Elisa, aînée des sœurs de Napoléon, n'était, en véritable Corse, pas facile à contraindre. « Dès son enfance, a dit Napoléon (Antommarchi) elle fut fière, indépendante. Elle tenait tête à chacun de nous ». Son grand ami était ce jeune présomptueux de Lucien qui encourageait son entêtement. — Elle avait passé 10 ans à Saint-Cyr. Qu'y avait-elle appris ? Sans doute quelque peu de littérature et d'art, mais certes pas l'écriture, car après sa sortie, elle dut « étudier pour écrire lisiblement ».« Elle était vive, sensible et facilement émue, dit encore Napoléon, et avait la passion de dominer ». — Et cela suffit à expliquer son mariage.

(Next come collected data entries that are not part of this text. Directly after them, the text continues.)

/-- QUE_DISPATCH_CLR (Table 27-7). -/
def writeDispatchClr (s : State) (fn : Nat) (w : WordWrite) : Option State :=
  let q := (fnOf s fn).queSel
  if anySet w.data [(2, 62)] || !seesQueue s fn q then none
  else
    let s1 := if bitOf w.data 0 then clearDispatch s q else s
    some (if bitOf w.data 1 then clearErrors s1 q else s1)

/-- QUE_ABORT_FIRST (R386). -/
def writeAbortFirst (s : State) (fn : Nat) (w : WordWrite) : Option State :=
  if anySet w.data [(55, 9)] then none else some (setFn s fn fun F => { F with abortFirst := w.data })

/-- QUE_ABORT_RESULT: status and count (R386). -/
def setAbortResult (s : State) (fn : Nat) (st : Status) (n : Nat) : State :=
  setFn s fn fun F => { F with abortResult := putFld (statusCode st) 0 16 + putFld n 16 32 }

/-- QUE_ABORT (R386): an abort of the range from the function's first to the last written. -/
def writeAbort (s : State) (fn : Nat) (w : WordWrite) : Option State :=
  let q := fld w.data 55 8
  let first := (fnOf s fn).abortFirst
  let last := fld w.data 0 55
  if anySet w.data [(63, 1)] || (queuePart s q).isNone || queuePart s q != fnPart s fn then none
  else if last < first then some (setAbortResult s fn .loadBadShape 0)
  else
    let (st, n, s1) := abortRange s q first last
    some (setAbortResult s1 fn st n)

/-- Links of a port: a change of mode takes those that are up down (R447). -/
def portDown (s : State) (n : Nat) : State := linkDown (linkDown s (2 * n)) (2 * n + 1)

/-- Whether a port is enabled by the profile (R3). -/
def portEnabled (s : State) (n : Nat) : Bool := match s.boot.profile with | some pr => decide (n < pr.ports) | none => false

/-- Whether a new port configuration would clear the macsec bit of a locked link (R497). -/
def unlocksMacsec (s : State) (n cfg : Nat) : Bool :=
  [0, 1].any fun l => bitOf s.sec.macsecLocked (2 * n + l) && !bitOf cfg (16 + l)

/-- NET_PORT_CFGn (Table 20-1, R447): the physical function's. -/
def writePortCfg (s : State) (fn n : Nat) (w : WordWrite) : Option State :=
  let old := (portOf s n).cfg
  let cfg := mergeWord old w
  if fn ≠ 0 || !w.lo || anySet w.data [(24, 40), (18, 2), (14, 2), (2, 10)] || fld cfg 0 2 == 3 || fld cfg 12 2 == 3
      || !portEnabled s n || !(qpsOn s (2 * n) ++ qpsOn s (2 * n + 1)).isEmpty || unlocksMacsec s n cfg then none
  else
    let s1 := if fld cfg 0 2 = fld old 0 2 then s else portDown s n
    some (setPort s1 n fun P => { P with cfg := cfg })

/-- The low word of NET_LINK_ADDRn is held (R564). DEDUCED, log entry 70. -/
def writeAddrLow (s : State) (fn n : Nat) (w : WordWrite) : Option State :=
  if fn ≠ 0 || !(w.lo && w.hi) || !portEnabled s (n / 2) then none
  else some (setFn s fn fun F => { F with linkAddrLow := modifyAt n (fun _ => w.data) F.linkAddrLow })

/-- The high word of NET_LINK_ADDRn applies the address (R564); a refusal discards the low word. DEDUCED, log entry 71. -/
def writeAddrHigh (s : State) (fn n : Nat) (w : WordWrite) : Option State :=
  if fn ≠ 0 || !(w.lo && w.hi) || !portEnabled s (n / 2) || !(qpsOn s n).isEmpty then none
  else some (setLink s n fun l => { l with ip := w.data * 2 ^ 64 + (fnOf s fn).linkAddrLow.getD n 0 })

/-- A low word is held until the high word is applied or refused (R564). -/
def dropAddrLow (s : State) (fn n : Nat) : State :=
  setFn s fn fun F => { F with linkAddrLow := modifyAt n (fun _ => 0) F.linkAddrLow }

/-- The reserved bits of word `i` of a queue-pair context (Table 20-3). -/
def ctxReserved : Nat → List (Nat × Nat)
  | 0 => [(4, 60)]
  | 1 => [(0, 40)]
  | 4 => [(0, 56)]
  | 6 => [(24, 8)]
  | _ => []

/-- A staging word of a queue-pair context (R450, R564). -/
def writeQpCtx (s : State) (fn i : Nat) (w : WordWrite) : Option State :=
  if anySet w.data (ctxReserved i) then none
  else some (setFn s fn fun F => { F with qpCtx := modifyAt i (fun old => mergeWord old w) F.qpCtx })

/-- NET_QP_CMD (Table 20-4, R450). -/
def writeQpCmd (s : State) (fn : Nat) (w : WordWrite) : Option State :=
  let op := fld w.data 16 2
  let n := fld w.data 0 12
  match fnPart s fn with
  | none => none
  | some p =>
    if anySet w.data [(18, 46), (12, 4)] || op == 0 || (op == 1 && n != 0) then none
    else some (if op = 1 then qpCreate s fn p else if op = 2 then qpDestroy s fn p n else qpReset s fn p n)

/-- DRL_CH_CTRLn (Table 15-3, R370): a function of the owning partition's. A write of 8 bytes covers DRL_CH_STATUSn as well, which is
read-only (Table 27-14). -/
def writeChCtrl (s : State) (fn n : Nat) (w : WordWrite) : Option State :=
  let owner := (channelNo s n).part
  if !w.lo || anySet w.data [(8, 24), (3, 2), (35, 13)] || owner.isNone || owner != fnPart s fn then none
  else some (writeChannel s n (fld w.data 0 32))

/-- A status word whose low half has one bit that a write of 1 clears, the physical function's alone; a write of 0 has no effect (R11). A
reserved bit, or a write of the other half alone, is refused (R384). -/
def writeW1c (s : State) (fn : Nat) (w : WordWrite) (i : Nat) (reserved : List (Nat × Nat)) (s1 : State) : Option State :=
  if fn ≠ 0 ∨ w.lo = false ∨ anySet w.data reserved = true then none else some (if bitOf w.data i then s1 else s)

/-- What firmware makes of a trapped write: the state, or a refusal (R372, R384). Pages 5, 6, 7, 12 and 13 refuse every write but the
ones named (R425, R479, R498, R530). -/
def applyWord (s : State) (fn page o : Nat) (w : WordWrite) : Option State :=
  let ro : Option State :=
    match shadowKey s fn page with
    | some key => if (shadowRegs s key).any (fun r => inWord r o) || o == 0 || o == 8 then none else some s
    | none => some s
  match page with
  | 3 =>
    if o = 0x010 then writeQueSel s fn w else if o = 0x018 then writeDispatchClr s fn w else if o = 0x020 then writeAbortFirst s fn w
    else if o = 0x028 then writeAbort s fn w else ro
  | 5 => if o = 0x010 then writeW1c s fn w 17 [(32, 32), (18, 6), (12, 4), (6, 4), (3, 1)] (setTick s fun u => { u with wasLost := false }) else none
  | 6 => if o = 0x010 then writeW1c s fn w 4 [(52, 12), (20, 4), (6, 10)] (setPwr s fun P => { P with ffBroken := false }) else none
  | 7 => none
  | 8 =>
    if 0x010 ≤ o ∧ o < 0x030 then writePortCfg s fn ((o - 0x010) / 8) w
    else if 0x080 ≤ o ∧ o < 0x100 then
      (if o % 16 = 0 then writeAddrLow s fn ((o - 0x080) / 16) w else (writeAddrHigh s fn ((o - 0x080) / 16) w).map fun x => dropAddrLow x fn ((o - 0x080) / 16))
    else if 0x100 ≤ o ∧ o < 0x140 then writeQpCtx s fn ((o - 0x100) / 8) w
    else if o = 0x140 then writeQpCmd s fn w else ro
  | 11 => if 0x100 ≤ o ∧ o < 0x500 ∧ o % 0x40 = 0 then writeChCtrl s fn ((o - 0x100) / 0x40) w else ro
  | 12 => none
  | 13 => if o = 0x010 then writeW1c s fn w 6 [(40, 24), (8, 16)] { s with flt := { s.flt with newFence := false } } else none
  | _ => if 16 ≤ page ∧ page < 32 ∧ page % 4 ≠ 3 then none else ro

/-- A refused write is counted, and the first since the count was 0 keeps its offset (R384). -/
def refuseTrap (s : State) (fn off : Nat) : State :=
  setFn s fn fun F => { F with
    trapRefused := satAdd 32 F.trapRefused 1, trapRefusedAddr := if F.trapRefused = 0 then off else F.trapRefusedAddr }

/-- A refused high word of a link address also discards the low word (R564). DEDUCED, log entry 66. -/
def refusedEffects (s : State) (fn page o : Nat) : State :=
  if fn = 0 ∧ page = 8 ∧ 0x080 ≤ o ∧ o < 0x100 ∧ o % 16 = 8 then dropAddrLow s fn ((o - 0x080) / 16) else s

/-- The pages that show the effect of a write to a page: the error capture of page 4 changes with writes to page 3. -/
def shownOn (page : Nat) : List Nat := if page = 3 then [3, 4] else [page]

/-- Firmware applies one trapped write: it is counted, and its page and then page 0 show it (R383). -/
def applyTrap (s : State) (fn : Nat) (t : Trap) : State :=
  let page := t.off / 4096
  let o := t.off % 4096 / 8 * 8
  let s1 := match applyWord s fn page o (wordWrite t.off t.size t.val) with
    | some x => x
    | none => refuseTrap (refusedEffects s fn page o) fn t.off
  let s2 := setFn s1 fn fun F => { F with trapApplied := (F.trapApplied + 1) % 2 ^ 64 }
  let s3 := (((shownOn page).filter (· != 0)).filterMap (shadowKey s2 fn)).foldl buildPage s2
  buildPage s3 (fn * 64)

/-- Firmware takes a function's trapped writes one at a time in the order of capture (R383), while it serves (R379). -/
def drainTraps (s : State) (fn : Nat) : State :=
  if fwServes s then
    let ts := (fnOf s fn).traps
    ts.foldl (fun x t => applyTrap x fn t) (setFn s fn fun F => { F with traps := [] })
  else s

/-- R562: trap_ovf is set, a cause of the event interrupt that has no bit in SHD_EVENT. -/
def overflowTrap (s : State) (fn : Nat) : State :=
  raiseMsix (setFn s fn fun F => { F with trapDropped := satAdd 32 F.trapDropped 1, trapOvf := true }) fn 1

/-- A trapped write is captured (R380 to R382) and, while firmware serves, applied. DESIGN CHOICE, log entry 68. -/
def trapWrite (s : State) (fn off size val : Nat) : State :=
  if (fnOf s fn).traps.length < 64 then
    drainTraps (setFn s fn fun F => { F with
      traps := F.traps ++ [⟨off, size, val % 2 ^ (8 * size)⟩], trapAccepted := (F.trapAccepted + 1) % 2 ^ 64 }) fn
  else overflowTrap s fn

/-! ### Boot words (R502, R503) -/

/-- The longest profile and the longest image that a fetch takes. -/
def profileMax : Nat := 0x100000
def imageMax : Nat := 64 + 393216 + 5396

/-- Why a fetch is refused at go. -/
def fetchRefused (s : State) : Bool :=
  let b := s.boot
  let pl := b.len % 2 ^ 32
  let il := b.len / 2 ^ 32
  b.profileAddr % 4096 != 0 || b.imageAddr % 4096 != 0 || decide (profileMax < pl) || decide (imageMax < il) || pl == 0 || il == 0
    || !(pciFn s 0).bme

def setBoot (s : State) (f : Boot → Boot) : State := { s with boot := f s.boot }

/-- A write of 1 to go (R503): in IDLE or FAILED it starts a load. -/
def bootGo (s : State) : State :=
  if s.boot.st != .idle && s.boot.st != .failed then s
  else
    let refused := fetchRefused s
    setBoot s fun b => { b with
      attempts := satAdd 16 b.attempts 1, st := if refused then .failed else .fetch, fail := if refused then 7 else 0 }

/-- A write to one of the boot words by the physical function. -/
def writeBootWord (s : State) (o : Nat) (w : WordWrite) : State :=
  let busy := s.boot.st == .fetch || s.boot.st == .check
  if o = 0x078 then (if bitOf w.data 0 then bootGo s else s)
  else if busy then s
  else if o = 0x060 then setBoot s fun b => { b with profileAddr := mergeWord b.profileAddr w }
  else if o = 0x068 then setBoot s fun b => { b with imageAddr := mergeWord b.imageAddr w }
  else setBoot s fun b => { b with len := mergeWord b.len w }

/-! ### Words of page 0 that hardware serves -/

/-- Clear the bits of a word that a write sets. -/
def clearBits (x mask : Nat) : Nat := (bitsOf 64 mask).foldl clearBit x

/-- SHD_STATUS: trap_ovf is cleared by a write of 1 (Table 16-2). -/
def writeStatus (s : State) (fn : Nat) (w : WordWrite) : State :=
  if bitOf w.data 8 then setFn s fn fun F => { F with trapOvf := false } else s

/-- SHD_EVENT (Table 27-3). -/
def writeEvent (s : State) (fn : Nat) (w : WordWrite) : State := setFn s fn fun F => { F with event := clearBits F.event w.data }

/-- A write to a hardware word of page 0; one to a read-only word changes nothing. -/
def writeLive (s : State) (fn o : Nat) (w : WordWrite) : State :=
  if o = 0x010 then writeStatus s fn w
  else if o = 0x098 then writeEvent s fn w
  else if fn = 0 ∧ 0x060 ≤ o ∧ o < 0x080 then writeBootWord s o w
  else s

/-! ### Mailboxes (R387, R388) -/

def setMbx (s : State) (fn m : Nat) (f : Mailbox → Mailbox) : State := setFn s fn fun F => { F with mailboxes := modifyAt m f F.mailboxes }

Car Baciocchi est beau, peu intelligent et de caractère faible. — Bien que fils de colonel, il a mis 15 ans à devenir capitaine ; il a 35 ans, mais il a l'expérience amoureuse ; il joue agréablement du violon et Elisa est vite conquise. — Toutefois, avec son esprit vif, elle se rend bien compte des difficultés de la situation. Baciocchi lui convient. Napoléon, certes, ne pourra admettre pour beau-frère un officier médiocre, sans fortune et favorable à la faction ennemie des Paoli et des Pozzo di Borgo. Mais le jour où le mariage sera fait, le jour où Baciocchi sera entré dans le clan des Bonaparte, il faudra bien qu'il participe à l'ascension de la famille. Le tout est de savoir s'y prendre.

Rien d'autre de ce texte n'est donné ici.